(TASK DESCRIPTION): Pull every line containing "PortUnit" out of the material below.

(RECORDS SUPPLIED):
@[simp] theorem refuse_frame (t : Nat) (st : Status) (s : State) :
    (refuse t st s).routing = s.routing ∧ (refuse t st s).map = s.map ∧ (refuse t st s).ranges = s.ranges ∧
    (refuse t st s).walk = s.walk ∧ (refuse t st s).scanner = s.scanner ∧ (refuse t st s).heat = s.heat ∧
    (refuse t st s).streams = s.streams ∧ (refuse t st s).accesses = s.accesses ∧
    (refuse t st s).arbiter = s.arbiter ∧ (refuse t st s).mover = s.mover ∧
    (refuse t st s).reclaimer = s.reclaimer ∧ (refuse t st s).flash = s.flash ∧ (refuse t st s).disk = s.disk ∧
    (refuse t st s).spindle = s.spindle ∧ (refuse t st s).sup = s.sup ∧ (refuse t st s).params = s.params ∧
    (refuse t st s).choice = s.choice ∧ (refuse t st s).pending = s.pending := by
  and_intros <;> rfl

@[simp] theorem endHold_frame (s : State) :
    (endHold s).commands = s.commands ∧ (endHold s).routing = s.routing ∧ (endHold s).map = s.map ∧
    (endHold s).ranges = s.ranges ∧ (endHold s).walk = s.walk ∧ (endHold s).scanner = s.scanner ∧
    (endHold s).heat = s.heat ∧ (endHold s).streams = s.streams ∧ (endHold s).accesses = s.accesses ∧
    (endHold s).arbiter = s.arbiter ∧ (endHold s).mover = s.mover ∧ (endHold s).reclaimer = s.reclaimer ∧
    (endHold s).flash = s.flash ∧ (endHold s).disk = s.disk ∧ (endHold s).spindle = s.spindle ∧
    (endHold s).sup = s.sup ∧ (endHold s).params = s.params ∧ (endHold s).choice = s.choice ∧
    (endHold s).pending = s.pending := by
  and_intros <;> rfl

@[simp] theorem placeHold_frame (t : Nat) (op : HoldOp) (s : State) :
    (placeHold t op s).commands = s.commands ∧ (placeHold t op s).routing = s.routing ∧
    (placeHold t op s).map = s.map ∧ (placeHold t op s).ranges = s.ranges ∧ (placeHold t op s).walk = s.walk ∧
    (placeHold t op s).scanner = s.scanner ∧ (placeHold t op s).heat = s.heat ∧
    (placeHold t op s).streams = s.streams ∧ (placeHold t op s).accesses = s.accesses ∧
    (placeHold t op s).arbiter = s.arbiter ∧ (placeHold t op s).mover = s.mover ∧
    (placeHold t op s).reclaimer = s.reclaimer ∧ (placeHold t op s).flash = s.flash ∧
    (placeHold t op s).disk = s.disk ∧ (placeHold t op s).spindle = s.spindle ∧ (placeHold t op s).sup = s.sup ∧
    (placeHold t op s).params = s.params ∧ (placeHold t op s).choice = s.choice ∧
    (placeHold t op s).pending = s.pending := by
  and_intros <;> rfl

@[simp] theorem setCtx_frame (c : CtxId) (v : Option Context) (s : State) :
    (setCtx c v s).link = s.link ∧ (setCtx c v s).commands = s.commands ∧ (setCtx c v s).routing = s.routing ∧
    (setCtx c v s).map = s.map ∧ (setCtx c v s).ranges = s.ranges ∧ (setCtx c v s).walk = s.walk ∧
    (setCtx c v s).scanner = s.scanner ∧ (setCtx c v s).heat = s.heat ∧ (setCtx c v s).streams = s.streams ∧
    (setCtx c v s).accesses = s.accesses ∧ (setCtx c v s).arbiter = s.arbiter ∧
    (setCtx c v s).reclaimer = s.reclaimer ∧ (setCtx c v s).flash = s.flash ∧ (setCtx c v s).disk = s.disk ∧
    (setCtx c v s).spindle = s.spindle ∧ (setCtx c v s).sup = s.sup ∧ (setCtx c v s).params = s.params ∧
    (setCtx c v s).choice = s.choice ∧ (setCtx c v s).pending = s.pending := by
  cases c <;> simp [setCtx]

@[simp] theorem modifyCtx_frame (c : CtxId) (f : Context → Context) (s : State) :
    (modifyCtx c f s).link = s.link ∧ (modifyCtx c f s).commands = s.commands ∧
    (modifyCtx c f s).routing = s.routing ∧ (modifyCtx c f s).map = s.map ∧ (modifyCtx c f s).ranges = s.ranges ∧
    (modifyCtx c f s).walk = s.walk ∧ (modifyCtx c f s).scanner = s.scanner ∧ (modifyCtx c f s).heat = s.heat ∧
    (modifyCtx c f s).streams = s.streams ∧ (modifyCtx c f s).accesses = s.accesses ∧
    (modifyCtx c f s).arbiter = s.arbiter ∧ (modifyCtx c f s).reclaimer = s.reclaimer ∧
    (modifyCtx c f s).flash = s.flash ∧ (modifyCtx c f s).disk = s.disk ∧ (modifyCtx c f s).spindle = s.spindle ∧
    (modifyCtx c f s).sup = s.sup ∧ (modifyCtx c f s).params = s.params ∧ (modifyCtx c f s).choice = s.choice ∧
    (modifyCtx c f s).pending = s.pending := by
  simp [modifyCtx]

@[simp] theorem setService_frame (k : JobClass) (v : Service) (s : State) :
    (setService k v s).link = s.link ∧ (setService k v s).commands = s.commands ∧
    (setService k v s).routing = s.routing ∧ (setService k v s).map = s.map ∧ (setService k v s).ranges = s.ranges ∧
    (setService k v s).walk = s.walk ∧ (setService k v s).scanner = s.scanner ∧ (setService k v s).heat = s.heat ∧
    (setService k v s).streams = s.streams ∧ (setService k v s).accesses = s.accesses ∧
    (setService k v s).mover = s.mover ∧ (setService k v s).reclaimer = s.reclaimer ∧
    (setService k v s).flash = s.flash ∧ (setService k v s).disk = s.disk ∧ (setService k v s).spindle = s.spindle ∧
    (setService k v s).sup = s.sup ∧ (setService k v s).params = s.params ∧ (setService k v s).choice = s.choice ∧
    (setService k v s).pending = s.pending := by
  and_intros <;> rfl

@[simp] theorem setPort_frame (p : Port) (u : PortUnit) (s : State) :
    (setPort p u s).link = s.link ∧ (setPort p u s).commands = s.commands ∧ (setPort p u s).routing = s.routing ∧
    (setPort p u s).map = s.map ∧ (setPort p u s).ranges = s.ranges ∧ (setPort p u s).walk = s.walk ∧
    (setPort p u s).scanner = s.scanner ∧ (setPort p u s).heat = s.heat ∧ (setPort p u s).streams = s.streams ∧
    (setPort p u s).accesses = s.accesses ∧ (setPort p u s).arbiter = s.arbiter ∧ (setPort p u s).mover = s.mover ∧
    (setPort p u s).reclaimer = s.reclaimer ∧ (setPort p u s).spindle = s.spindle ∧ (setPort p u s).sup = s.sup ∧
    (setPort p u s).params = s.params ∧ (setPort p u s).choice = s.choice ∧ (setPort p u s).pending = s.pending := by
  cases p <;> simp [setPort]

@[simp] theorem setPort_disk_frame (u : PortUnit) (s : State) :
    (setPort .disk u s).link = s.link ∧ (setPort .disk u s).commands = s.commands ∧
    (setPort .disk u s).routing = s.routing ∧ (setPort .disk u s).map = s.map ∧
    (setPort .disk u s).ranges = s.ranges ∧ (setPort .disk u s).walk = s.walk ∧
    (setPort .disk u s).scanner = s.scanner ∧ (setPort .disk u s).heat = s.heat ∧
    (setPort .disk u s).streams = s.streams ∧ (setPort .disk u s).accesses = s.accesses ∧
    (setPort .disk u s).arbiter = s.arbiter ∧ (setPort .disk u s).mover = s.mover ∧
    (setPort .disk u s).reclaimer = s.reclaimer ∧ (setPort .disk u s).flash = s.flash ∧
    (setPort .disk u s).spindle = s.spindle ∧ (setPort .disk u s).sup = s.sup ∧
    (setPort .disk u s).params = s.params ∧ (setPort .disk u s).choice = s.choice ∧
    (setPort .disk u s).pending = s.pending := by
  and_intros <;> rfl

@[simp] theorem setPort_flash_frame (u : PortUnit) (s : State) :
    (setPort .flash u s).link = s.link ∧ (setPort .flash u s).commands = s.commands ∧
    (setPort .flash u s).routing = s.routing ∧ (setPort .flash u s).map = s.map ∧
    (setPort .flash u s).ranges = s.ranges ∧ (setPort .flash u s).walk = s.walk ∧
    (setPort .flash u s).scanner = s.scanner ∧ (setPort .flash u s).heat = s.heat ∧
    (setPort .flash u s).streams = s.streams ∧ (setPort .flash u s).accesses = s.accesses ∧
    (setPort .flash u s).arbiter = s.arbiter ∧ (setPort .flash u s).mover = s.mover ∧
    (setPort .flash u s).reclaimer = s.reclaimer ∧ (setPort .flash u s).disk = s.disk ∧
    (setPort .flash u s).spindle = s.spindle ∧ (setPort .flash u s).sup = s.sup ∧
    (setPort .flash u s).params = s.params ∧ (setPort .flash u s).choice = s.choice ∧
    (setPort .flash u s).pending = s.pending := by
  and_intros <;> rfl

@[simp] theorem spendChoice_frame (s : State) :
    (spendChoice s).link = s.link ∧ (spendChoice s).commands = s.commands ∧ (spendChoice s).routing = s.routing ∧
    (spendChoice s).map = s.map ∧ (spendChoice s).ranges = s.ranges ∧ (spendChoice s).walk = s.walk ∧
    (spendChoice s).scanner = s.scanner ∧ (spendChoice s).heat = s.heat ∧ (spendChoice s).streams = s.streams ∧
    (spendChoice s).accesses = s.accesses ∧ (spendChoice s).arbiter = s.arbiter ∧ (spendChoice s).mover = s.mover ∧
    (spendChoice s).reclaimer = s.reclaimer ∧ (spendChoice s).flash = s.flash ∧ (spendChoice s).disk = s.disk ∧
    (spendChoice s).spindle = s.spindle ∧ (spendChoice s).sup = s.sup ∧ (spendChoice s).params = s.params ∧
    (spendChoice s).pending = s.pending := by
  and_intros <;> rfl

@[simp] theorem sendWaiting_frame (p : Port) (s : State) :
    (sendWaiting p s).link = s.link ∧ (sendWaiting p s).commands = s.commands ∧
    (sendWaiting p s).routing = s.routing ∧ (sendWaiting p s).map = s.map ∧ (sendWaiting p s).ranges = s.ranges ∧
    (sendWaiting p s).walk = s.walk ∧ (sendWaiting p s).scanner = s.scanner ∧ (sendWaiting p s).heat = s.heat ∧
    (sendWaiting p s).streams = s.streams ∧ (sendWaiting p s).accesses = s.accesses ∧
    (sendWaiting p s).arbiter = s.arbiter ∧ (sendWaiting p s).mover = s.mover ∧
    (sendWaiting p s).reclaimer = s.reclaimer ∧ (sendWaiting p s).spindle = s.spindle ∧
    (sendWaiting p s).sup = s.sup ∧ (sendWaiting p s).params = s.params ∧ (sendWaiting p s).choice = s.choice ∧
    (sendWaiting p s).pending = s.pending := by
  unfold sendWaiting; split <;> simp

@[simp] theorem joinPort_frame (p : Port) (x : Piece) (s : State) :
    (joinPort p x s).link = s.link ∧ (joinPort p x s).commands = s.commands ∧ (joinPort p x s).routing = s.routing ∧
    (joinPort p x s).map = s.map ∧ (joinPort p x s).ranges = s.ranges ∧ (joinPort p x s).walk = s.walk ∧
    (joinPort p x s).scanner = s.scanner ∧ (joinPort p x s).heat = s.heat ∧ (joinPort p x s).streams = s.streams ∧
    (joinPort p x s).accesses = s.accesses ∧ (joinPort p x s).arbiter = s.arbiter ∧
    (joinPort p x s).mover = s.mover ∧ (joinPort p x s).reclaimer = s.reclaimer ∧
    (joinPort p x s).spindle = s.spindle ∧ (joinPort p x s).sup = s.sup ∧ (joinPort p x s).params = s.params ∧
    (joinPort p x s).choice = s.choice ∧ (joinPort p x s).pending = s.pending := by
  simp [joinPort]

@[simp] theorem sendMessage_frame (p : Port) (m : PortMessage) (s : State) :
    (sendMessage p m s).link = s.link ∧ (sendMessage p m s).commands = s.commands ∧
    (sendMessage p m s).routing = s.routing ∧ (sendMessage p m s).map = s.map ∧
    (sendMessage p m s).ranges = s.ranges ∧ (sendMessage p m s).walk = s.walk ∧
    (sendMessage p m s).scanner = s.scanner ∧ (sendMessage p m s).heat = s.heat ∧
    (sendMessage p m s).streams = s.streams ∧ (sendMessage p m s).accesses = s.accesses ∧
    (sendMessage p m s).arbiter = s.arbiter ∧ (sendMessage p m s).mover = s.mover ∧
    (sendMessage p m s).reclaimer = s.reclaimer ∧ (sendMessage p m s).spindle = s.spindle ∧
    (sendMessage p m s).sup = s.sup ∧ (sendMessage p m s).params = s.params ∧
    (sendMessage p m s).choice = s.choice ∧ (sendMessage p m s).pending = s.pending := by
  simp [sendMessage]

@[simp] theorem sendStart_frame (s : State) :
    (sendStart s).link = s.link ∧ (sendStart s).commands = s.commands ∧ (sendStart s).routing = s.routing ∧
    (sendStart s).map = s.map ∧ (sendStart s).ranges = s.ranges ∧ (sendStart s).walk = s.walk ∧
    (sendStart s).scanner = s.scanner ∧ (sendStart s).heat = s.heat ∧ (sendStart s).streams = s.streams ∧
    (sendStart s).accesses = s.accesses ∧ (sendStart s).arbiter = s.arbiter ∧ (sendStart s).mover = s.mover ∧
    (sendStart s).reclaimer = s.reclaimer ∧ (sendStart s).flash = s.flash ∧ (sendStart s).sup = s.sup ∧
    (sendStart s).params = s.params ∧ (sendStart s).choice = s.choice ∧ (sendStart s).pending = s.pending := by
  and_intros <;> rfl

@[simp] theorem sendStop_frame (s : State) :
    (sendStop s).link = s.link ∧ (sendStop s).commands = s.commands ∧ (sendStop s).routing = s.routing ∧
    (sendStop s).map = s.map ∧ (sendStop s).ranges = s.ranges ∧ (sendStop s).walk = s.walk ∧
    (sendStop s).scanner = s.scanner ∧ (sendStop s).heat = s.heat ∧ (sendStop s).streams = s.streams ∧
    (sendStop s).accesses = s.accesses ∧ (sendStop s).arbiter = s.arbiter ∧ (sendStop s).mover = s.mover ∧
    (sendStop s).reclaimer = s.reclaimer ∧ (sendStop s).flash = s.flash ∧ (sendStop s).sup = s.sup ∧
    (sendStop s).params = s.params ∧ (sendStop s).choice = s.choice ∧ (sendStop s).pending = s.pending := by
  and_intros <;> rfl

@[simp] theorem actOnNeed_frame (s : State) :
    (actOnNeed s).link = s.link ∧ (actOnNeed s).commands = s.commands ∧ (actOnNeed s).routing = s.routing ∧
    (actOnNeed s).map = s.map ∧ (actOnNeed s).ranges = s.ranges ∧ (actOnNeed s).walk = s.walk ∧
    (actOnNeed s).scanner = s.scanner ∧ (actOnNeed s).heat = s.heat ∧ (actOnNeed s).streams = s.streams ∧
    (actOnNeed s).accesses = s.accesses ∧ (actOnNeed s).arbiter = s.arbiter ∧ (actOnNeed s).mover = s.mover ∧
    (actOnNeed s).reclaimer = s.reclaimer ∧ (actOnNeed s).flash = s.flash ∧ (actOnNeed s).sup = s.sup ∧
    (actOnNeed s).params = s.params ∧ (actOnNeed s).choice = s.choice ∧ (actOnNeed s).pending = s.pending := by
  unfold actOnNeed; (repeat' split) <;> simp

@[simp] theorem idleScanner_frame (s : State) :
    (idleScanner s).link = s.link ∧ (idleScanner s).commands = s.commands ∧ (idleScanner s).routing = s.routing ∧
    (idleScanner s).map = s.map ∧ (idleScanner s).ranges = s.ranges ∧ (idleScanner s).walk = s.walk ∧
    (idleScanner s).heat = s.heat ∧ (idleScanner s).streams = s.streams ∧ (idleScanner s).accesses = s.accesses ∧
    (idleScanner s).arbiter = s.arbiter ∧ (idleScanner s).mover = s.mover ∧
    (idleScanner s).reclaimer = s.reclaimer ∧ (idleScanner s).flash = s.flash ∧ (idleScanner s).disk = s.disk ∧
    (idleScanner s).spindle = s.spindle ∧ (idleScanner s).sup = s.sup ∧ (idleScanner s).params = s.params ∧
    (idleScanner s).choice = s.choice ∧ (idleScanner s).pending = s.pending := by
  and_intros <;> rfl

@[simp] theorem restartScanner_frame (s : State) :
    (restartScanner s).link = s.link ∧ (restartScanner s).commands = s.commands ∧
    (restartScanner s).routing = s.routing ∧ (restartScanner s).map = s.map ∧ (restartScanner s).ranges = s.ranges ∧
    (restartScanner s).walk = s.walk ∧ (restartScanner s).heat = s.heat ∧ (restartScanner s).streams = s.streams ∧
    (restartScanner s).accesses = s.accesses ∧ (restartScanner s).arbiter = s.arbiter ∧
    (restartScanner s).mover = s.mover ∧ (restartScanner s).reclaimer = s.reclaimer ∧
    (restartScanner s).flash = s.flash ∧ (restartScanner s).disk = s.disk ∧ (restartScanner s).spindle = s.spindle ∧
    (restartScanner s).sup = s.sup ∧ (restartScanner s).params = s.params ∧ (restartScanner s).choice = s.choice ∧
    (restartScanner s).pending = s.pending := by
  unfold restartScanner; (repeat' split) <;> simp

(TASK SOLUTION):
@[simp] theorem setPort_frame (p : Port) (u : PortUnit) (s : State) :
@[simp] theorem setPort_disk_frame (u : PortUnit) (s : State) :
@[simp] theorem setPort_flash_frame (u : PortUnit) (s : State) :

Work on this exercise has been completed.